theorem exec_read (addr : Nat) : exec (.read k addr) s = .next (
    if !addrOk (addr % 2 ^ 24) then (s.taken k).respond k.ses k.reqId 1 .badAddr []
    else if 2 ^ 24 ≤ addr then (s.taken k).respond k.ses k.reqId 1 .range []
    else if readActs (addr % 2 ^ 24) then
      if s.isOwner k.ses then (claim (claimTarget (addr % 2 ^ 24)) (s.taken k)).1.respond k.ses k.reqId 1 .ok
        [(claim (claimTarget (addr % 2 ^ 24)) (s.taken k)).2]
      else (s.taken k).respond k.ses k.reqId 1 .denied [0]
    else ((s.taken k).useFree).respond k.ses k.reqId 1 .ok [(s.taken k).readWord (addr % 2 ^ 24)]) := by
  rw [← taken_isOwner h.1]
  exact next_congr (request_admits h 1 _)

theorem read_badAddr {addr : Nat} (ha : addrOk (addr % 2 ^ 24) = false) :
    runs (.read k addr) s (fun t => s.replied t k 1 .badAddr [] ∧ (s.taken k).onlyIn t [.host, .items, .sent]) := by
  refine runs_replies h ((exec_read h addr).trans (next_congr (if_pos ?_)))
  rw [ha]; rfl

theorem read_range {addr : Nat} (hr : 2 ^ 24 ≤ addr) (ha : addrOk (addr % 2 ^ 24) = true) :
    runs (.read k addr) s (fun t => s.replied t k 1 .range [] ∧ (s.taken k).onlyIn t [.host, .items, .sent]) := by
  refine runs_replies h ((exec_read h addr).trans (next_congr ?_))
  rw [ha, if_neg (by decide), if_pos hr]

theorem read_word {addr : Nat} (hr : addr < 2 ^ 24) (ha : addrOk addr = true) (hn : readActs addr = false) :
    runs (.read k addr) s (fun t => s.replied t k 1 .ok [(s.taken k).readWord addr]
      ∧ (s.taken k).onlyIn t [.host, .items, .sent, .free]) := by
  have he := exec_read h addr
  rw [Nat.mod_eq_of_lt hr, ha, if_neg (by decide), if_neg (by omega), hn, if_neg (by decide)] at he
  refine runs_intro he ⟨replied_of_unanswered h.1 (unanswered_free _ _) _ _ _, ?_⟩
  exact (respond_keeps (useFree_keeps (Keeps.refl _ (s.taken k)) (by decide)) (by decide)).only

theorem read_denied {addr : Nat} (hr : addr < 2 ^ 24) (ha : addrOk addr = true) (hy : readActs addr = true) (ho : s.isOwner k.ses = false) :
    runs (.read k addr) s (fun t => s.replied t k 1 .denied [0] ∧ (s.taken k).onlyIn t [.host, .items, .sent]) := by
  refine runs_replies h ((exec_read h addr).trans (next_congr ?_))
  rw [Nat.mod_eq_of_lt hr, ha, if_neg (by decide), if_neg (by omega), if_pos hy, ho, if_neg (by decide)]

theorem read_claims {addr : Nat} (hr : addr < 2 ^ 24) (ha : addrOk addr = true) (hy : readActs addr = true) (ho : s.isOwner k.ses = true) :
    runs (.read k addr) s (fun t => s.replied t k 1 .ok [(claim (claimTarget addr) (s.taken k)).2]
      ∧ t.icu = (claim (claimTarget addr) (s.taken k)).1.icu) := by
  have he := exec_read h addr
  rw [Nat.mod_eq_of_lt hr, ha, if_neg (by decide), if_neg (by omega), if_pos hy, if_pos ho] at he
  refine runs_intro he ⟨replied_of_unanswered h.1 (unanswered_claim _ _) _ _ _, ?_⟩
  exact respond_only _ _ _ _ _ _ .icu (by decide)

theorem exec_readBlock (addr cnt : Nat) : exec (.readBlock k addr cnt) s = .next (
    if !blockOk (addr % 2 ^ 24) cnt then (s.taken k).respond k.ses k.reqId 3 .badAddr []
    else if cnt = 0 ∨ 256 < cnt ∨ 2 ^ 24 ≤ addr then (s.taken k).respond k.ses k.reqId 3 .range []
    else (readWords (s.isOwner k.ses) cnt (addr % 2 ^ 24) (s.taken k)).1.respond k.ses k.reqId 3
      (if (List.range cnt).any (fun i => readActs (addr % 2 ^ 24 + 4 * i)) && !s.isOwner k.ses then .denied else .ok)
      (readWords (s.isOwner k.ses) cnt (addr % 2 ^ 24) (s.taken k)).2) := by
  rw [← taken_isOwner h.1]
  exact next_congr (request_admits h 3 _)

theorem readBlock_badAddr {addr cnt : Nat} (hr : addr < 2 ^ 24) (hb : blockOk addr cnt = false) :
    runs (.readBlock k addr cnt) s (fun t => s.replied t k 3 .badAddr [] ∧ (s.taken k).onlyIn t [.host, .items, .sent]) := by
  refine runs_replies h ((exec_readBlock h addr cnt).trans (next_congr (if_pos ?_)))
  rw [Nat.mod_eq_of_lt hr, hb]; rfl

************

THE TASK → Nothing in the entries may be left out; each line is to be output exactly.

RESPONSE →
theorem exec_read (addr : Nat) : exec (.read k addr) s = .next (
    if !addrOk (addr % 2 ^ 24) then (s.taken k).respond k.ses k.reqId 1 .badAddr []
    else if 2 ^ 24 ≤ addr then (s.taken k).respond k.ses k.reqId 1 .range []
    else if readActs (addr % 2 ^ 24) then
      if s.isOwner k.ses then (claim (claimTarget (addr % 2 ^ 24)) (s.taken k)).1.respond k.ses k.reqId 1 .ok
        [(claim (claimTarget (addr % 2 ^ 24)) (s.taken k)).2]
      else (s.taken k).respond k.ses k.reqId 1 .denied [0]
    else ((s.taken k).useFree).respond k.ses k.reqId 1 .ok [(s.taken k).readWord (addr % 2 ^ 24)]) := by
  rw [← taken_isOwner h.1]
  exact next_congr (request_admits h 1 _)

theorem read_badAddr {addr : Nat} (ha : addrOk (addr % 2 ^ 24) = false) :
    runs (.read k addr) s (fun t => s.replied t k 1 .badAddr [] ∧ (s.taken k).onlyIn t [.host, .items, .sent]) := by
  refine runs_replies h ((exec_read h addr).trans (next_congr (if_pos ?_)))
  rw [ha]; rfl

theorem read_range {addr : Nat} (hr : 2 ^ 24 ≤ addr) (ha : addrOk (addr % 2 ^ 24) = true) :
    runs (.read k addr) s (fun t => s.replied t k 1 .range [] ∧ (s.taken k).onlyIn t [.host, .items, .sent]) := by
  refine runs_replies h ((exec_read h addr).trans (next_congr ?_))
  rw [ha, if_neg (by decide), if_pos hr]

theorem read_word {addr : Nat} (hr : addr < 2 ^ 24) (ha : addrOk addr = true) (hn : readActs addr = false) :
    runs (.read k addr) s (fun t => s.replied t k 1 .ok [(s.taken k).readWord addr]
      ∧ (s.taken k).onlyIn t [.host, .items, .sent, .free]) := by
  have he := exec_read h addr
  rw [Nat.mod_eq_of_lt hr, ha, if_neg (by decide), if_neg (by omega), hn, if_neg (by decide)] at he
  refine runs_intro he ⟨replied_of_unanswered h.1 (unanswered_free _ _) _ _ _, ?_⟩
  exact (respond_keeps (useFree_keeps (Keeps.refl _ (s.taken k)) (by decide)) (by decide)).only

theorem read_denied {addr : Nat} (hr : addr < 2 ^ 24) (ha : addrOk addr = true) (hy : readActs addr = true) (ho : s.isOwner k.ses = false) :
    runs (.read k addr) s (fun t => s.replied t k 1 .denied [0] ∧ (s.taken k).onlyIn t [.host, .items, .sent]) := by
  refine runs_replies h ((exec_read h addr).trans (next_congr ?_))
  rw [Nat.mod_eq_of_lt hr, ha, if_neg (by decide), if_neg (by omega), if_pos hy, ho, if_neg (by decide)]

theorem read_claims {addr : Nat} (hr : addr < 2 ^ 24) (ha : addrOk addr = true) (hy : readActs addr = true) (ho : s.isOwner k.ses = true) :
    runs (.read k addr) s (fun t => s.replied t k 1 .ok [(claim (claimTarget addr) (s.taken k)).2]
      ∧ t.icu = (claim (claimTarget addr) (s.taken k)).1.icu) := by
  have he := exec_read h addr
  rw [Nat.mod_eq_of_lt hr, ha, if_neg (by decide), if_neg (by omega), if_pos hy, if_pos ho] at he
  refine runs_intro he ⟨replied_of_unanswered h.1 (unanswered_claim _ _) _ _ _, ?_⟩
  exact respond_only _ _ _ _ _ _ .icu (by decide)

theorem exec_readBlock (addr cnt : Nat) : exec (.readBlock k addr cnt) s = .next (
    if !blockOk (addr % 2 ^ 24) cnt then (s.taken k).respond k.ses k.reqId 3 .badAddr []
    else if cnt = 0 ∨ 256 < cnt ∨ 2 ^ 24 ≤ addr then (s.taken k).respond k.ses k.reqId 3 .range []
    else (readWords (s.isOwner k.ses) cnt (addr % 2 ^ 24) (s.taken k)).1.respond k.ses k.reqId 3
      (if (List.range cnt).any (fun i => readActs (addr % 2 ^ 24 + 4 * i)) && !s.isOwner k.ses then .denied else .ok)
      (readWords (s.isOwner k.ses) cnt (addr % 2 ^ 24) (s.taken k)).2) := by
  rw [← taken_isOwner h.1]
  exact next_congr (request_admits h 3 _)

theorem readBlock_badAddr {addr cnt : Nat} (hr : addr < 2 ^ 24) (hb : blockOk addr cnt = false) :
    runs (.readBlock k addr cnt) s (fun t => s.replied t k 3 .badAddr [] ∧ (s.taken k).onlyIn t [.host, .items, .sent]) := by
  refine runs_replies h ((exec_readBlock h addr cnt).trans (next_congr (if_pos ?_)))
  rw [Nat.mod_eq_of_lt hr, hb]; rfl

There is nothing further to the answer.